Безответственным напоминая
об ответственности, о суде,
бога или же мать поминая,
шла колонна,
трусов сминая,
близ несчастья,
вдоль по беде.
Вспоминаю и разумею,
что без тех осенних дождей
и угрюмых ротных вождей
не сумел бы
того, что умею,
не дошел бы,
куда дошел,
не нашел бы
то, что нашел.
В САМОМ КОНЦЕ ВОЙНЫ
Смерть стояла третьей лишней
рядом с каждыми двумя
или же четвертой лишней
рядом с каждыми тремя.
До чего к ней все привыкли?
До того к ней все привыкли,
что, когда она ушла,
я сказал: «Ну и дела!
Что же буду делать я
без нее, в углу молчащей,
заходящей в гости чаще,
чем родные и друзья?»
Угол пуст. Ответа нет.
Буду жить теперь иначе,
в этом мире что-то знача,
даже если смерти нет.
В бытии себя упроча,
надо вверх идти, вперед,
хоть со смертью было проще,
было менее забот.
МОИ МОЛОДЫЕ ТОВАРИЩИ
Мои молодые товарищи
давно перешли в сказанья
и старше Ивана Грозного
с опричниной
и Казанью.
Мои молодые товарищи
древней богатырских былин,
Киевского цикла
и Новгородского цикла.
Как к лету земля привыкла
и как к зиме привыкла,
она привыкла к товарищам,
павшим
в бою за Берлин.
Когда ночами бессонными
они приходят ко мне,
когда перстами беззвучными
они меня нежно будят,
мне кажется:
мы причастны
к самой главной войне.
Такой, наверное, не было.
Конечно, такой не будет.
Оружье моих товарищей
коррозия не берет,
и возраст моих товарищей
самое время не старит.
Я шел и остановился.
Они шагают вперед.
О чем-то тихо толкуют
или неслышно гутарят.
Они обсуждают в подробностях
умолкнувшие бои.
Как молоды
молодые
товарищи мои!
«А в общем, ничего, кроме войны!..»
А в общем, ничего, кроме войны!
Ну хоть бы хны. Нет, ничего. Нисколько.
Она скрипит, как инвалиду — койка.
Скрипит всю ночь вдоль всей ее длины.
А до войны? Да, юность, пустяки.
А после? После — перезрелость, старость.
И в памяти, и в сердце не осталось,
кроме войны, ни звука, ни строки.
Война? Она запомнилась по дням.
Все прочее? Оно — по пятилеткам.
Война ударом сабли метким
навеки развалила сердце нам.
Все прочее же?
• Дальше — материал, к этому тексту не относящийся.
-- ==== Sys2Proof/Machine/HostRegs.lean ====
section
/-! DEFINITION. BAR0 (R14, R351, R352): the value of every register of the block (R62, R144, R174, R215, R255, R276, R309, R344, R372,
R373, R407, R433, R462, R482), the SNAP registers with their latched copies (R406), and the writes that have no row of their own. -/

namespace Sys2Proof.Machine

/-- The low and high word of a 48-bit value without SAT, and of a 64-bit value. -/
def pair48 (off n : Nat) : List (Nat × Word) := [(off, w32 n), (off + 4, w32 (n / 2 ^ 32 % 65536))]
def pair64 (off n : Nat) : List (Nat × Word) := [(off, w32 n), (off + 4, w32 (n / 2 ^ 32))]

/-- A 48-bit event counter, and a 16-bit error counter, at the offset that is its key. -/
def evtRegs (s : State) (off : Nat) : List (Nat × Word) := [(off, ctrLo s off), (off + 4, ctrHi s off)]
def errReg (s : State) (off : Nat) : List (Nat × Word) := [(off, ctrErr s off)]

/-- Consecutive words from an offset. -/
def wordRegs (off : Nat) (ws : List Word) : List (Nat × Word) := ws.zipIdx.map fun p => (off + 4 * p.2, p.1)

/-- A signed value in `n` bits as a number. -/
def bits16 (i : Int) : Nat := unsigned 16 i

-- HUB_: identity, readiness and the host link (R372, R482).

def readyStatus (s : State) : Word :=
  w32 (b2n s.sec.attestReady * 16 + b2n s.hub.linkUp * 8 + b2n (s.skn.stk.all (·.trained)) * 4 +
    b2n (!s.sec.measFlyer.isEmpty) * 2 + b2n (isReady s))

def linkStatus (s : State) : Word :=
  w32 (s.hub.lanesRepaired.toNat * 256 + s.hub.modulesTrained.toNat * 16 + b2n s.hub.l1 * 4 + b2n s.hub.retraining * 2 + b2n s.hub.flitMode)

def pendingBits (s : State) : Word := w32 ((s.tel.msix.pending.zipIdx.map fun p => b2n p.1 * 2 ^ p.2).sum)

def identityRegs (s : State) : List (Nat × Word) :=
  [(0x0, w32 (0xD4A10000 + Config.stepping.toNat * 256)), (0x4, s.sec.flyerRelease)] ++ pair64 0x8 moduleSerial ++
    [(0x10, readyStatus s), (0x14, linkStatus s)] ++ errReg s 0x18 ++ errReg s 0x1C ++
    [(0x20, w32 (s.mod.input.cause * 2 ^ 28 + s.mod.input.boots)), (0x24, w32 (s.mod.readyMs * 65536 + s.mod.attestMs))] ++
    wordRegs 0x80 s.tel.msix.table ++ [(0xC0, pendingBits s), (0xFC, s.hub.bootScratch)]

-- HUB_WARP_ (R62).

def warpStatus (s : State) : Word := w32 (s.warp.refusal.toNat * 65536 + b2n s.warp.busyReject * 256 + loaderCode s.warp.state)

def warpRegs (s : State) : List (Nat × Word) :=
  let w := s.warp
  [(0x400, w32 (b2n w.cont * 4)), (0x404, warpStatus s), (0x408, w.detail), (0x40C, w.length), (0x410, w.srcLo), (0x414, w.srcHi),
   (0x418, w.deadlineUs), (0x41C, w.worstUs), (0x420, w.fraction), (0x424, w.loadUs)] ++
    wordRegs 0x440 (bytesWords 16 w.imageHash) ++ wordRegs 0x480 (bytesWords 16 w.logicalHash)

-- HUB_NUM_ (R174).

def numScale (s : State) : Word := w32 (s.num.clean * 256 + unsigned 8 s.num.e)

def numStatus (s : State) : Word :=
  let n := s.num
  w32 ((n.layers.filter fun l => l.mode == .fallback).length * 65536 + b2n (n.e == 64 || n.e == -64) * 8 +
    b2n (n.layers.any fun l => l.mode == .storm) * 4 + b2n n.degraded * 2 + b2n n.lastSkipped)

/-- MODE and CLEAN_RUN are those in force; REQUESTED is of the latched batch, so a decision that waits for its batch gives it. -/
def layerState (s : State) : Word :=
  match s.num.layers[s.num.sel]?, (nextModes s)[s.num.sel]? with
  | some l, some n => layerStateWord { l with requested := n.requested }
  | _, _ => 0

/-- The counts of the selected layer: this device's, or on the manager with JOB_VIEW the job's. -/
def selectedCounts (s : State) : Counts :=
  (if s.num.jobView && isManager s then s.num.jobCounts else s.num.lastCounts).getD s.num.sel Counts.zeros

def numRatio (s : State) : Word :=
  match isManager s, s.num.ratios.find? fun r => r.1 == s.num.sel with
  | true, some r => w32 (2 ^ 31 + r.2 % 65536)
  | _, _ => 0

def numLatched (s : State) : List (Nat × Word) :=
  let c := selectedCounts s
  [(0x810, layerState s)] ++ pair48 0x814 c.staples ++ pair48 0x81C c.zero ++ pair48 0x824 c.sat ++ pair48 0x82C c.slub ++
    pair48 0x834 c.nonzero ++ pair48 0x83C c.underflow ++ pair48 0x844 c.nonfinite ++ [(0x84C, numRatio s)] ++ evtRegs s 0x850 ++
    evtRegs s 0x858

def numRegs (s : State) : List (Nat × Word) :=
  [(0x800, numScale s), (0x804, numStatus s), (0x808, w32 (b2n (s.num.jobView && isManager s) * 2 ^ 31 + s.num.sel)), (0x80C, 0)] ++ numLatched s

-- HUB_STEP_ and HUB_BOBBIN_ (R215).

def Span.active (x : Span) : Bool := x.start.isSome && x.stop.isNone

def stepStatus (s : State) : Word :=
  let b := s.stp
  let p := b.phases
  w32 (b2n (if b.running then b.settled else b.nextSettled) * 2 ^ 15 + b2n b.nonfinite * 2 ^ 14 + b2n b.fault * 2 ^ 13 + b2n b.skipHeld * 2 ^ 12 +
    b2n b.verdictSent * 2 ^ 11 +
    b2n (decide (0 < b.exec)) * 2 ^ 10 + b2n b.inStep * 256 + b2n b.pActive * 64 + b2n p.c.active * 32 + b2n p.u.active * 16 +
    b2n p.g.active * 8 + b2n p.b.active * 4 + b2n p.f.active * 2)

def Phases.get (p : Phases) : Nat → Span
  | 0 => p.f
  | 1 => p.b
  | 2 => p.g
  | 3 => p.u
  | 4 => p.c
  | _ => p.p

def selectedSpan (s : State) : Span := (if s.stp.phaseView then s.stp.phases else s.stp.lastPhases).get s.stp.phaseSel

/-- The end of a phase: all ones while it runs, zero for a phase that did not run. -/
def Span.endValue (x : Span) : Nat :=
  match x.start, x.stop with
  | none, _ => 0
  | some _, none => 2 ^ 64 - 1
  | some _, some n => n

def stepLatched (s : State) : List (Nat × Word) :=
  let b := s.stp
  pair48 0x908 b.stepIndex ++ pair48 0x910 b.batch ++ [(0x918, outcomeWord s)] ++ pair48 0x91C b.outBatch ++
    [(0x924, w32 (b2n b.phaseView * 16 + b.phaseSel))] ++ pair64 0x928 ((selectedSpan s).start.getD 0) ++
    pair64 0x930 (selectedSpan s).endValue ++ [(0x938, b.loss), (0x93C, b.lossTokens)] ++
    pair64 0x940 (if isManager s then b.jobLoss.toNat else 0) ++ evtRegs s 0x948

def bobbinLatched (s : State) : List (Nat × Word) :=
  let k := kRecompute s.bob.sel
  let recompute := [(0x9A4, ctrLo s k), (0x9A8, ctrHi s k)]
  match s.bobbin s.bob.sel with
  | some b =>
    pair48 0x988 (bobbinSize s s.bob.sel) ++ pair48 0x990 b.used ++ pair48 0x998 b.lastHighWater ++
      [(0x9A0, w32 (min b.lastMaxFrames 65535 * 65536 + min b.frames.length 65535))] ++ recompute
  | none => pair48 0x988 0 ++ pair48 0x990 0 ++ pair48 0x998 0 ++ [(0x9A0, 0), (0x9A4, 0), (0x9A8, 0)]

def stepRegs (s : State) : List (Nat × Word) :=
  [(0x900, stepStatus s), (0x904, 0)] ++ stepLatched s ++ [(0x980, w32 s.bob.sel), (0x984, 0)] ++ bobbinLatched s

-- HUB_NEP_ (R276).

def nepStatus (s : State) : Word :=
  match s.warp.image with
  | some im => w32 (min im.nep.length 65535 * 65536 + b2n (im.nep.any fun e => e.mode == 2) * 2 + b2n s.nep.seed.isSome)
  | none => 0

def nepRegs (s : State) : List (Nat × Word) :=
  let n := s.nep
  [(0xA00, w32 (b2n n.testDone * 2 ^ 30 + b2n n.testRefused * 2 ^ 29 + n.testGenerator * 65536 + n.testTarget)), (0xA04, n.key0),
   (0xA08, n.key1)] ++ wordRegs 0xA10 n.ctr ++ wordRegs 0xA20 n.out ++ [(0xA30, nepStatus s)]

-- WEFT_ (R373).

/-- STEP_QUEUE_BUSY and COPY_QUEUE_BUSY (R373). DEDUCED: while a descriptor of the queue is fetched or runs (log entry 54). -/
def Queue.busy (x : Queue) : Bool := x.running.isSome || !x.fetched.isEmpty

def qstateCode : QState → Nat
  | .disabled => 0
  | .enabled => 1
  | .error => 2

def queueLatched (s : State) (q : QueueIx) : List (Nat × Word) :=
  evtRegs s (queueBase q + 0x28) ++ errReg s (queueBase q + 0x30)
Было ли оно?
И я гляжу неузнающим взглядом.
Мое вчера прошло уже давно.
Моя война еще стреляет рядом.
Конечно, это срыв, и перебор,
и крик,
и остается между нами.
Но все-таки стреляет до сих пор
война
и попадает временами.
ЖЕЛАНЬЕ ПОЕСТЬ
Хотелось есть.
И в детстве
и в отрочестве.
В юности тоже хотелось есть.
Не отвлекали помыслы творческие
и не мешали лесть и месть
аппетиту.
Хотелось мяса.
Жареного, до боли аж!
Кроме мяса
имелась масса
разных гастрономических жажд.
Хотелось выпить и закусить,
повторить, не стесняясь счетом,
а потом наивно спросить:
— Может быть, что-нибудь есть еще там?
Наголодавшись за долгие годы,
хотелось попросить судьбу
о дарованье единственной льготы:
жрать!
Чтоб дыханье сперло в зобу.
Думалось: вот наемся, напьюсь
всего хорошего, что естся и пьется,
и творческая жилка забьется,
над вымыслом слезами обольюсь.
О СТИХАХ НА СЛУЧАЙ
Какие случаи случались,
а вот стихи не получались.
Да, было в случаях такое,
что поэтической рукою
касаться страшно было их
и стыдно, совестно — других,
а третьих — просто неудобно,
а некоторых — нелегко:
случившееся ведь от догмы
поэзии так далеко.
ПРОФЕССИОНАЛЬНАЯ НАДМЕННОСТЬ
Тяжело быть поэтом с утра до вечера,
у иных же — и с вечера до утра,
вычленяя из облика человечьего
только рифму, ритм, вообще тра-ра-ра.
Если жизнь есть сон, то стихи — бессонница.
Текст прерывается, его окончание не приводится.